* _What to produce_
From the entries that follow, reproduce exactly and only the lines from the line with "field, more significant first (R51, R97). -/" to the line with "w ++ wordsBytes ws", endpoints included.
^^^^^^^^^^^^^^^^
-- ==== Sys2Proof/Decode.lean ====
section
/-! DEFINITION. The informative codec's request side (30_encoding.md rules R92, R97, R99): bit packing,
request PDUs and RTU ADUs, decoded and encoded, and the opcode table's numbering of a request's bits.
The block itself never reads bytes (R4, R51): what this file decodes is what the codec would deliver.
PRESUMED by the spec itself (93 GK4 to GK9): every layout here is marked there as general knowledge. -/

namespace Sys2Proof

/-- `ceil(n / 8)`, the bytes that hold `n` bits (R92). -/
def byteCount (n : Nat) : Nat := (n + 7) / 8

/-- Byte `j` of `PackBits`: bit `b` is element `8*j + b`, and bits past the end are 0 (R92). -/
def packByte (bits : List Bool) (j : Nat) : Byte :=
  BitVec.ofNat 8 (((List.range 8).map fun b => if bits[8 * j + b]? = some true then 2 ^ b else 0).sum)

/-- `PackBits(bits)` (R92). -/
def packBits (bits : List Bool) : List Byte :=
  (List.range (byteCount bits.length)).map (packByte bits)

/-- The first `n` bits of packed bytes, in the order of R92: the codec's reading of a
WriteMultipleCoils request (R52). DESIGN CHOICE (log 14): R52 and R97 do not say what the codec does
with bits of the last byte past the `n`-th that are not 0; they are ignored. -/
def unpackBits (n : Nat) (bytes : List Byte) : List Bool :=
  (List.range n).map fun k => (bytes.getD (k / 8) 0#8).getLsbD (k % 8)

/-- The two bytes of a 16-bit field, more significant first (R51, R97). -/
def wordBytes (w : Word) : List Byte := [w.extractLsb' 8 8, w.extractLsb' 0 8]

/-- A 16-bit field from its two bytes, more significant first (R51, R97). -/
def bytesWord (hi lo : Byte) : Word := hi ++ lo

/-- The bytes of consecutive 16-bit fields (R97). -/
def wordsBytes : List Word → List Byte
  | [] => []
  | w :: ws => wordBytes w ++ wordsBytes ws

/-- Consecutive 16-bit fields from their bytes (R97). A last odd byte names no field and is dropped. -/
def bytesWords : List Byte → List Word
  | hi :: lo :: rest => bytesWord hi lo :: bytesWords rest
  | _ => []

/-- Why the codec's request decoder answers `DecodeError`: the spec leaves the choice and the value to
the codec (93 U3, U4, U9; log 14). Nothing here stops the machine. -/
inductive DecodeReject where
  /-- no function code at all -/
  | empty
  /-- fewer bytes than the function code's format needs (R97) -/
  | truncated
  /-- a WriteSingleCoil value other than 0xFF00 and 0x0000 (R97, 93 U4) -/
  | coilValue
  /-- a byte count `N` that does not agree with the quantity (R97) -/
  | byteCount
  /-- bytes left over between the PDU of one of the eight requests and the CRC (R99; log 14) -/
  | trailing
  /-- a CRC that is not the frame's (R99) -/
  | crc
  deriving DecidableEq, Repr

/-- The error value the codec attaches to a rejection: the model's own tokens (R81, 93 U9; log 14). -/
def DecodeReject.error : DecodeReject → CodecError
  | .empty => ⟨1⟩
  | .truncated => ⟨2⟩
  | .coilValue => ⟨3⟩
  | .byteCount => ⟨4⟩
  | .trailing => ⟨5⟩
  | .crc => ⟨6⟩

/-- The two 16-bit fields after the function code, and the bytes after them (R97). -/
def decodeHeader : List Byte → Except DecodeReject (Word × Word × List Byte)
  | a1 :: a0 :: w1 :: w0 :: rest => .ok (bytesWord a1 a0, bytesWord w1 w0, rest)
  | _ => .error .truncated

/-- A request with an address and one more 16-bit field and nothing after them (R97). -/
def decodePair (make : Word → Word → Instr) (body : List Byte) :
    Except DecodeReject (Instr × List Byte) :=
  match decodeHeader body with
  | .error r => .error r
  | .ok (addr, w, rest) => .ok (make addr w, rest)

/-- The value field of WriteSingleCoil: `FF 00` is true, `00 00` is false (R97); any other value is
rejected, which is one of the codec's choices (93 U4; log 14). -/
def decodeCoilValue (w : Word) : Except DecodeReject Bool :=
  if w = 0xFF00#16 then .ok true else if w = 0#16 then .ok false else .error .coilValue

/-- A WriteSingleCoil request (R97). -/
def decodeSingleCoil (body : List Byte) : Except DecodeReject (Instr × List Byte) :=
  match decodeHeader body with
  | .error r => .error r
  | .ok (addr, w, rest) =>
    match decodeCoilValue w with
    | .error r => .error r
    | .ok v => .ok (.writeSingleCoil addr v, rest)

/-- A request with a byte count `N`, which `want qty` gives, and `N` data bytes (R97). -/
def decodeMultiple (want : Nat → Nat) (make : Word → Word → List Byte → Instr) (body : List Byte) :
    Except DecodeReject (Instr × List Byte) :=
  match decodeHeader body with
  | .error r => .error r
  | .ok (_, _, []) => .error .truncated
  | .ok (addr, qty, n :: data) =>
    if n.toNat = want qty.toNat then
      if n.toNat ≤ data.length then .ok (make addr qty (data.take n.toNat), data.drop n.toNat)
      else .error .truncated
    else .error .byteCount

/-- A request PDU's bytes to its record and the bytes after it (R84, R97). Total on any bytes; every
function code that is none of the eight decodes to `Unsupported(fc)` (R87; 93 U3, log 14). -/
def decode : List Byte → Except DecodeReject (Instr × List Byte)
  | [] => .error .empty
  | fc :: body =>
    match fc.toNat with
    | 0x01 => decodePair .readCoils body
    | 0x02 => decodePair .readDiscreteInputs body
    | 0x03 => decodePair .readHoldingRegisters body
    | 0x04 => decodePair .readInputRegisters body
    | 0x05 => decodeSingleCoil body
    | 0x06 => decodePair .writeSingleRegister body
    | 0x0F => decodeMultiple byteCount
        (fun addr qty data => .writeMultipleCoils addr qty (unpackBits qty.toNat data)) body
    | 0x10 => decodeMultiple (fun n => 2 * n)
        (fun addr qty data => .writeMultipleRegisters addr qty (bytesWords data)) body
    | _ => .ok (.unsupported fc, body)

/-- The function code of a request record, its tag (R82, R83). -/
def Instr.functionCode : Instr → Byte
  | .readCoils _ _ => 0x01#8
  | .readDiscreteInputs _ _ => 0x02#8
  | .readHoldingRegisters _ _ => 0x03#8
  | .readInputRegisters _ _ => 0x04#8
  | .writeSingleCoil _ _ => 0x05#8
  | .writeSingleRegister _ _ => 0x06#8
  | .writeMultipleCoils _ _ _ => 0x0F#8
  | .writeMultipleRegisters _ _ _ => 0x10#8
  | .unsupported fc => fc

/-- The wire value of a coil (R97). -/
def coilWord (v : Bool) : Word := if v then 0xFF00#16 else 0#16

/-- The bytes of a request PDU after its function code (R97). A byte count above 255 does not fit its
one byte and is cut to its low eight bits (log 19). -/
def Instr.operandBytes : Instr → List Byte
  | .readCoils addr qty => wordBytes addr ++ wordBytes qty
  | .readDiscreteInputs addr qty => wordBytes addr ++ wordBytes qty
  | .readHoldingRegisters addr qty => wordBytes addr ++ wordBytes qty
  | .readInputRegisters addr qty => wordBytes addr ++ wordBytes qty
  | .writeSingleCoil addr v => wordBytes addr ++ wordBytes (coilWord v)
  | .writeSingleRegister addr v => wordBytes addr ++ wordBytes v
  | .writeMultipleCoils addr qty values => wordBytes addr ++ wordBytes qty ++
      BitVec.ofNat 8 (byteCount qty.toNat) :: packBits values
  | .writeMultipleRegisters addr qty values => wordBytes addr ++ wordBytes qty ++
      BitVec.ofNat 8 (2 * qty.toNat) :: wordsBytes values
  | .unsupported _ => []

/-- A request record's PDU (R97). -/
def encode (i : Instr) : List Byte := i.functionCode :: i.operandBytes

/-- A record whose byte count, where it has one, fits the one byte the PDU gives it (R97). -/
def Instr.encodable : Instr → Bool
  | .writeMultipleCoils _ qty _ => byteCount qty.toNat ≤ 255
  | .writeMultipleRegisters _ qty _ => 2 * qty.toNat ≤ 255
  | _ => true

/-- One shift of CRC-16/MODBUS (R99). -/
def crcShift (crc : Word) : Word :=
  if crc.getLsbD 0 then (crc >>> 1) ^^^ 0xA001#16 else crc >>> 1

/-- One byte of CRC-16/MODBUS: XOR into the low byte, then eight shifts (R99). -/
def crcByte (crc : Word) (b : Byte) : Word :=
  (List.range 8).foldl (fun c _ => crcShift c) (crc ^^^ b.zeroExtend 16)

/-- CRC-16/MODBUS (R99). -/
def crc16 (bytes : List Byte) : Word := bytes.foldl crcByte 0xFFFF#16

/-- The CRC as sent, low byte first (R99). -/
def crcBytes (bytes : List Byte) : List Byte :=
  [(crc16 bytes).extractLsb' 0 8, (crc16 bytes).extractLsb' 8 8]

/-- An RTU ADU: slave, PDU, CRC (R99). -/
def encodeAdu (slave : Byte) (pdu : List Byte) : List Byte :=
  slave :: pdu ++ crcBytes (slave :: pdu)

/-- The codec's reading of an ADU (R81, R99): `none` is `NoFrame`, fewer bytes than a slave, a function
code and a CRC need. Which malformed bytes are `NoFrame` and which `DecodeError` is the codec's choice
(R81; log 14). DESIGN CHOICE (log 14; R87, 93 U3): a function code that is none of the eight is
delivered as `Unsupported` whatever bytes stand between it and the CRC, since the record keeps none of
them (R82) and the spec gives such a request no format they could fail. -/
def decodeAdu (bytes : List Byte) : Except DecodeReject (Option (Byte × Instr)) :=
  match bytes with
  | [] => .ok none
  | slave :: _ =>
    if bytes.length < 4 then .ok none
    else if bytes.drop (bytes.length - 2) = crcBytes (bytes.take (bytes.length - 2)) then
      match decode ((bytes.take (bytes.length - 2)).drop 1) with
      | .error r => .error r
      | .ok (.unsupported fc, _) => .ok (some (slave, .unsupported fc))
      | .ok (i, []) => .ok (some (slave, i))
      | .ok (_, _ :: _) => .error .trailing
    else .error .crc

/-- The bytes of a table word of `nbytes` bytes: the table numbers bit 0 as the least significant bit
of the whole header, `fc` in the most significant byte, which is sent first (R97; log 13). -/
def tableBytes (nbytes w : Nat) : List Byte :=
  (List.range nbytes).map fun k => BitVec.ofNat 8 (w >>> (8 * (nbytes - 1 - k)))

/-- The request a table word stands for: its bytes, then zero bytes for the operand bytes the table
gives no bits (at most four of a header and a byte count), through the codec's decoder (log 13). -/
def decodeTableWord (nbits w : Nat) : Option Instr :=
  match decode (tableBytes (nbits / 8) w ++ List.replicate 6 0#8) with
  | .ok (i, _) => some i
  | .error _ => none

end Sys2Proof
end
^^^^^^^^^^^^^^^^
* _Task solution_
/-- The two bytes of a 16-bit field, more significant first (R51, R97). -/
def wordBytes (w : Word) : List Byte := [w.extractLsb' 8 8, w.extractLsb' 0 8]

/-- A 16-bit field from its two bytes, more significant first (R51, R97). -/
def bytesWord (hi lo : Byte) : Word := hi ++ lo

/-- The bytes of consecutive 16-bit fields (R97). -/
def wordsBytes : List Word → List Byte
  | [] => []
  | w :: ws => wordBytes w ++ wordsBytes ws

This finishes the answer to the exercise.